Vegetarians don’t need sleaze

Bailey Lewis

Surprise, surprise: The group People for the Ethical Treatment of Animals is using sex to sell its beliefs. Again. And I’d think vegetarians would be getting pretty sick of it by now.

The organization has come out with a new advertisement to promote vegetarianism. Or is it really that new? The new commercial features a completely bare actress pulling herself out of a pool. Not that innovative.

Lisa Lange, spokeswoman for PETA, says the group has to “keep being creative” about the way it gets its message out. It doesn’t take a lot of creativity to figure out that the general public will watch naked people on television.

Nonetheless, nudity seems to be a thing with PETA. This is far from the first time it has used naked men or women to market its beliefs. All sorts of naked, sunken supermodels have pouted their lips and barely covered themselves – all in the name of animal rights.

On PETA’s Web site, you can see the Botoxed shell that was formerly supermodel Janice Dickinson covering – and not well – some male protestor’s nakedness with her hand. “Survivor” winners Jenna Morasca and Ethan Zohn donned fig leaves in a smutty imitation of Adam and Eve. Other tasteless examples abound.

What does all this have to do with treating animals humanely? I’m stumped.

But who is this naked mystery actress in the new commercial? It’s Alicia Silverstone, a relic from the 1990s who you may remember from movies such as “Clueless” or “Batman and Robin.”

I understand that Silverstone is a big girl now. She can make her own decisions. Fine. To me, the ad seems like a desperate cry for attention on her part.
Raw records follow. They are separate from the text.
/-- CALSET: APPLY and REMOVE change the overlays in force and nothing else; SAVE starts writing them to the older flash copy and waits; CALSET_SAVE_DONE
makes that copy the current one and completes SAVE with the counts of units (R440 to R443). Where it rests on the model's own readings: log 37. -/
def Obligations.CalsetCompletes : Prop :=
  (∀ (s : State) (via : Via) (ci : CtlInsn) (c : Caller),
    let b := s.sinks via
    let w := b.dropCtl via
    (∀ l, CtlReady s via ci 0x88 0 c → ci.form 0 0 (1 ≤ ·) = true → CtlInsn.applied ci b.calset = some l →
      ∃ u : State, exec (.calsetApply via ci) s = .next (u.ctlOk (b.dropCtl via) c 0x88 0 0) ∧ (u = { w with calset := l }))
    ∧ (∀ l, CtlReady s via ci 0x88 1 c → ci.form 24 1 (· = 0) = true → CtlInsn.removed ci b.calset = some l →
      ∃ u : State, exec (.calsetRemove via ci) s = .next (u.ctlOk (b.dropCtl via) c 0x88 1 0) ∧ (u = { w with calset := l }))
    ∧ (CtlReady s via ci 0x88 2 c → ci.form 0 0 (· = 0) = true → b.save = none → b.pw.spi = true →
      exec (.calsetSave via ci) s = .next { w with save := some c, flashOld := w.calset }))
  ∧ (∀ (s : State) (m d : BitVec 8) (c : Caller), s.save = some c →
      let t := { s with save := none, flash := s.flashOld, flashOld := s.flash }
      exec (.calsetSaveDone m d) s = .next (t.ctlOk t c 0x88 2 (m.toNat + 256 * d.toNat)))

/-! ### Programs -/

/-- An engine instruction that may issue, whose word is legal, whose descriptors are clean, whose own checks pass, whose slices fit C and the engine's
budget, and whose banks are the context's own, takes its engine: its operation is in flight there and the program goes on behind it (R46, R350, R355,
R379, R362 to R368). Nothing else of the machine changes: no register of another part, no bank and no byte of pool memory. RCONTRIB also puts its operation
to wait where its slice is not open (R261). Where it rests on the model's own readings: log 83. -/
def Obligations.EngineInstructionIssues : Prop :=
  ∀ (s : State) (c : CtxId) (i : Insn) (o : Op) (p : Plan), Issues s c.toNat i o → p.past + p.top ≤ i.c → i.c ≤ s.budgetMax → p.owned = true →
    let a := s.advance c.toNat i
    let entered := fun (t : State) =>
      (t.ctx c.toNat).op (engineOf i.opc) = some p.op ∧ (t.ctx c.toNat).pcx = (s.ctx c.toNat).pcx + 1
        ∧ (t.ctx c.toNat).seq = (s.ctx c.toNat).seq + 1 ∧ (∀ e, e ≠ engineOf i.opc → (t.ctx c.toNat).op e = (s.ctx c.toNat).op e)
        ∧ t = { s with ctxs := t.ctxs }
    (i.opc = 0x01 → a.planLd c.toNat i o = .ok p → ∃ t, exec (.ld c) s = .next t ∧ entered t) ∧
    (i.opc = 0x02 → i.mod % 2 = 0 → a.planSt c.toNat i o = .ok p → ∃ t, exec (.st c) s = .next t ∧ entered t) ∧
    (i.opc = 0x02 → i.mod % 2 = 1 → a.planLostClr c.toNat i o = .ok p → ∃ t, exec (.stLostclr c) s = .next t ∧ entered t) ∧
    (i.opc = 0x03 → a.planMove c.toNat i o = .ok p → ∃ t, exec (.move c) s = .next t ∧ entered t) ∧
    (i.opc = 0x04 → a.planFill c.toNat i o = .ok p → ∃ t, exec (.fill c) s = .next t ∧ entered t) ∧
    (i.opc = 0x05 → a.planPrefetch c.toNat i o = .ok p → ∃ t, exec (.prefetch c) s = .next t ∧ entered t) ∧
    (i.opc = 0x08 → a.planAtomic c.toNat i o = .ok p → ∃ t, exec (.aadd c) s = .next t ∧ entered t) ∧
    (i.opc = 0x09 → a.planAtomic c.toNat i o = .ok p → ∃ t, exec (.amin c) s = .next t ∧ entered t) ∧
    (i.opc = 0x0A → a.planAtomic c.toNat i o = .ok p → ∃ t, exec (.amax c) s = .next t ∧ entered t) ∧
    (i.opc = 0x0B → a.planAtomic c.toNat i o = .ok p → ∃ t, exec (.acas c) s = .next t ∧ entered t) ∧
    (i.opc = 0x10 → a.planRjoin c.toNat i o = .ok p → ∃ t, exec (.rjoin c) s = .next t ∧ entered t) ∧
    (i.opc = 0x11 → a.planRcontrib c.toNat i o = .ok p → ∃ t, exec (.rcontrib c) s = .next t ∧ entered t) ∧
    (i.opc = 0x12 → a.planRwait c.toNat i o = .ok p → ∃ t, exec (.rwait c) s = .next t ∧ entered t) ∧
    (i.opc = 0x13 → a.planGather c.toNat i o = .ok p → ∃ t, exec (.gather c) s = .next t ∧ entered t) ∧
    (i.opc = 0x14 → a.planScatter c.toNat i o = .ok p → ∃ t, exec (.scatter c) s = .next t ∧ entered t) ∧
    (i.opc = 0x15 → a.planMcast c.toNat i o = .ok p → ∃ t, exec (.mcast c) s = .next t ∧ entered t) ∧
    (i.opc = 0x18 → a.planFscan c.toNat i o = .ok p → ∃ t, exec (.fscan c) s = .next t ∧ entered t) ∧
    (i.opc = 0x19 → i.mod % 8 = 0 → a.planClear c.toNat i o = .ok p → ∃ t, exec (.tallyClear c) s = .next t ∧ entered t) ∧
    (i.opc = 0x19 → i.mod % 8 = 1 → a.planAccum c.toNat i o = .ok p → ∃ t, exec (.tallyAccum c) s = .next t ∧ entered t) ∧
    (i.opc = 0x19 → i.mod % 8 = 2 → a.planMerge c.toNat i o = .ok p → ∃ t, exec (.tallyMerge c) s = .next t ∧ entered t) ∧
    (i.opc = 0x19 → i.mod % 8 = 3 → a.planEmit c.toNat i o = .ok p → ∃ t, exec (.tallyImage c) s = .next t ∧ entered t) ∧
    (i.opc = 0x19 → i.mod % 8 = 4 → a.planEmit c.toNat i o = .ok p → ∃ t, exec (.tallyFinal c) s = .next t ∧ entered t) ∧
    (i.opc = 0x1C → a.planScore c.toNat i o = .ok p → ∃ t, exec (.score c) s = .next t ∧ entered t) ∧
    (i.opc = 0x1D → a.planSimb c.toNat i o = .ok p → ∃ t, exec (.simb c) s = .next t ∧ entered t) ∧
    (i.opc = 0x20 → a.planPublish c.toNat i o = .ok p → ∃ t, exec (.publish c) s = .next t ∧ entered t) ∧
    (i.opc = 0x21 → a.planPages c.toNat i o = .ok p → ∃ t, exec (.hint c) s = .next t ∧ entered t) ∧
    (i.opc = 0x22 → a.planPages c.toNat i o = .ok p → ∃ t, exec (.pin c) s = .next t ∧ entered t)

/-- An engine instruction whose own checks fail completes with their status and takes no engine; INVALID_INSTRUCTION faults the context, as does any
other status of an instruction that names no predicate (R353, R354). One whose word or descriptor is read in the cycle in which an engine writes it faults the
context with BUSY, and the collisions are counted (R389); in how many cycles they meet is a free value. Where it rests on the model's own readings: log 92. -/
def Obligations.FailedCheckCompletes : Prop :=
  ∀ (s : State) (c : CtxId) (mk : CtxId → Instr) (row : Insn → Bool) (plan : State → Nat → Insn → Op → Except Status Plan), (mk, row, plan) ∈ engRows →
    (∀ (i : Insn) (o : Op) (st : Status), Issues s c.toNat i o → row i = true → plan (s.advance c.toNat i) c.toNat i o = .error st →
      (st = stInvalid ∨ (st ≠ stOk ∧ i.pred = 0)) →
        ∃ t, exec (mk c) s = .next t ∧ (t.ctx c.toNat).state = .faulted ∧ (t.ctx c.toNat).status = st ∧ (t.ctx c.toNat).index = BitVec.ofNat 16 (s.ctx c.toNat).pcx
          ∧ (t.ctx c.toNat).ops = [] ∧ t = { s with ctxs := t.ctxs })
    ∧ (∀ w : BitVec 128, s.canIssue c.toNat = true → s.fetch c.toNat = .insn w → row (insnOf w) = true →
      s.fetchWritten c.toNat (s.names c.toNat (insnOf w)) = true →
        ∃ u : State, (u.blk (c.toNat / 16)).bankColl = satAdd (s.blk (c.toNat / 16)).bankColl s.free.1 ∧ u = { s.free.2 with blks := u.blks }
          ∧ (s.free.1 ≠ 0 → ∃ t, exec (mk c) s = .next t ∧ (t.ctx c.toNat).state = .faulted ∧ (t.ctx c.toNat).status = stBusy
              ∧ (t.ctx c.toNat).index = BitVec.ofNat 16 (s.ctx c.toNat).pcx ∧ t = { u with ctxs := t.ctxs }))

/-- The sequencer's instructions: LOOP opens a loop; ENDLOOP goes back while iterations are left, or leaves the loop; SKIP passes over instructions when the
predicate has the sense; WAITT and YIELD hold issue until a boundary, and the boundary lets it go on and sets WAITT's predicate; FENCE and END hold issue
until what is before them has completed, and with nothing before them complete at once; a reserved opcode faults the context with INVALID_INSTRUCTION
(R345, R346, R356 to R359). Where it rests on the model's own readings: log 126. -/
def Obligations.SequencerInstructions : Prop :=
  ∀ (s : State) (c : CtxId),
    let x := s.ctx c.toNat
    (∀ i o, Issues s c.toNat i o →
      (i.opc = 0x28 → (s.names c.toNat i).all ((s.advance c.toNat i).steppable c.toNat) = true → x.loops.length < 4 →
        ∃ t, exec (.loop c) s = .next t ∧ (t.ctx c.toNat).loops = { start := x.pcx + 1, last := i.imm, iter := 0, steps := s.names c.toNat i } :: x.loops
          ∧ (t.ctx c.toNat).pcx = x.pcx + 1)
      ∧ (∀ f r, i.opc = 0x29 → x.loops = f :: r →
        ∃ t, exec (.endloop c) s = .next t ∧
          if (i.mod = 1 ∧ x.pred i.pred = decide (i.imm = 1)) ∨ f.last = 0 then (t.ctx c.toNat).loops = r ∧ (t.ctx c.toNat).pcx = x.pcx + 1
          else (t.ctx c.toNat).loops = { f with last := f.last - 1, iter := f.iter + 1 } :: r ∧ (t.ctx c.toNat).pcx = f.start)
      ∧ (i.opc = 0x2A →
        ∃ t, exec (.skip c) s = .next t ∧ (t.ctx c.toNat).pcx = x.pcx + 1 + (if x.pred i.pred = decide (bits i.imm 8 1 = 1) then bits i.imm 0 8 else 0))
      ∧ (i.opc = 0x2B →
        ∃ t, exec (.waitt c) s = .next t ∧ (t.ctx c.toNat).pcx = x.pcx + 1 ∧
          (i.mod = 0 → (t.ctx c.toNat).hold = some (s.now + i.imm)) ∧ (i.mod = 1 → s.now < i.imm → (t.ctx c.toNat).hold = some i.imm)
          ∧ (i.mod = 1 → i.imm ≤ s.now → (t.ctx c.toNat).hold = none ∧ (0 < i.pred → (t.ctx c.toNat).preds.getLsbD i.pred = false)))
      ∧ (i.opc = 0x2C →
        ∃ t, exec (.fence c) s = .next t ∧ (t.ctx c.toNat).pcx = x.pcx + 1 ∧
          ((t.ctx c.toNat).fence = none ↔ x.inFlight = [] ∧ x.reqs = [])
          ∧ ((t.ctx c.toNat).fence = none → 0 < i.pred → (t.ctx c.toNat).preds.getLsbD i.pred = true))
      ∧ (i.opc = 0x2D → ∃ t, exec (.yield c) s = .next t ∧ (t.ctx c.toNat).pcx = x.pcx + 1 ∧ (t.ctx c.toNat).hold = some (s.now + 1))
      ∧ (i.opc = 0x2E →
        ∃ t, exec (.endProg c) s = .next t ∧
          (x.inFlight ≠ [] → (t.ctx c.toNat).ending = true ∧ (t.ctx c.toNat).state ≠ .empty)
          ∧ (x.inFlight = [] → (t.ctx c.toNat).state = .empty ∧ (t.ctx c.toNat).status = stOk ∧ (t.ctx c.toNat).index = 0xFFFF)))
    ∧ (∀ h, x.hold = some h → h ≤ s.now →
      ∃ t, exec (.waittExpiry c) s = .next t ∧ (t.ctx c.toNat).hold = none ∧ (0 < x.holdPred.toNat → (t.ctx c.toNat).preds.getLsbD x.holdPred.toNat = true))
    ∧ (∀ w, s.canIssue c.toNat = true → s.fetch c.toNat = .insn w → (insnOf w).form = none →
      s.fetchWritten c.toNat (s.names c.toNat (insnOf w)) = false →
      ∃ t, exec (.reservedOpcode c) s = .next t ∧ (t.ctx c.toNat).state = .faulted ∧ (t.ctx c.toNat).status = stInvalid
        ∧ (t.ctx c.toNat).index = BitVec.ofNat 16 x.pcx ∧ t = { s with ctxs := t.ctxs })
But I’m not worried about her exploiting her own body. I’m worried that PETA, a group that supposedly believes strongly in vegetarian principles, can’t sell those principles without using sex.

Lange claims the ad campaign is working. She says “hundreds of thousands of people have come to [the] Web site.” Yeah, to masturbate.

She also called this commercial “tasteful” in an interview with Bill O’Reilly. No matter what you think of O’Reilly, he has a point when he states what should be obvious about the ad: “It’s working, and it’s working because [PETA is] selling sex.” The group thinks it can’t market vegetarianism based solely on its merits. There’s nothing tasteful about that.

Why do vegetarians put up with this? If I were a vegetarian, I would be angry.

Oh, you should be a vegetarian so you can look like Alicia Silverstone. And because Alicia said to. You should do it because it’s sexy and in right now — not because of the various health benefits any vegetarian could list for you. Oh, and by the way, if you don’t look like a supermodel, you can’t be a vegetarian. That would hurt the image PETA is trying to present.

PETA should actually be creative for once with its advertising, instead of making the same risque, tasteless campaigns time after time. And the people PETA represents should demand that their way of life be given more credit. The group’s beliefs can stand up by themselves without the help of sex appeal. The fact that PETA thinks they can’t is just insulting.

Bailey Lewis is a sophomore in English from Indianola.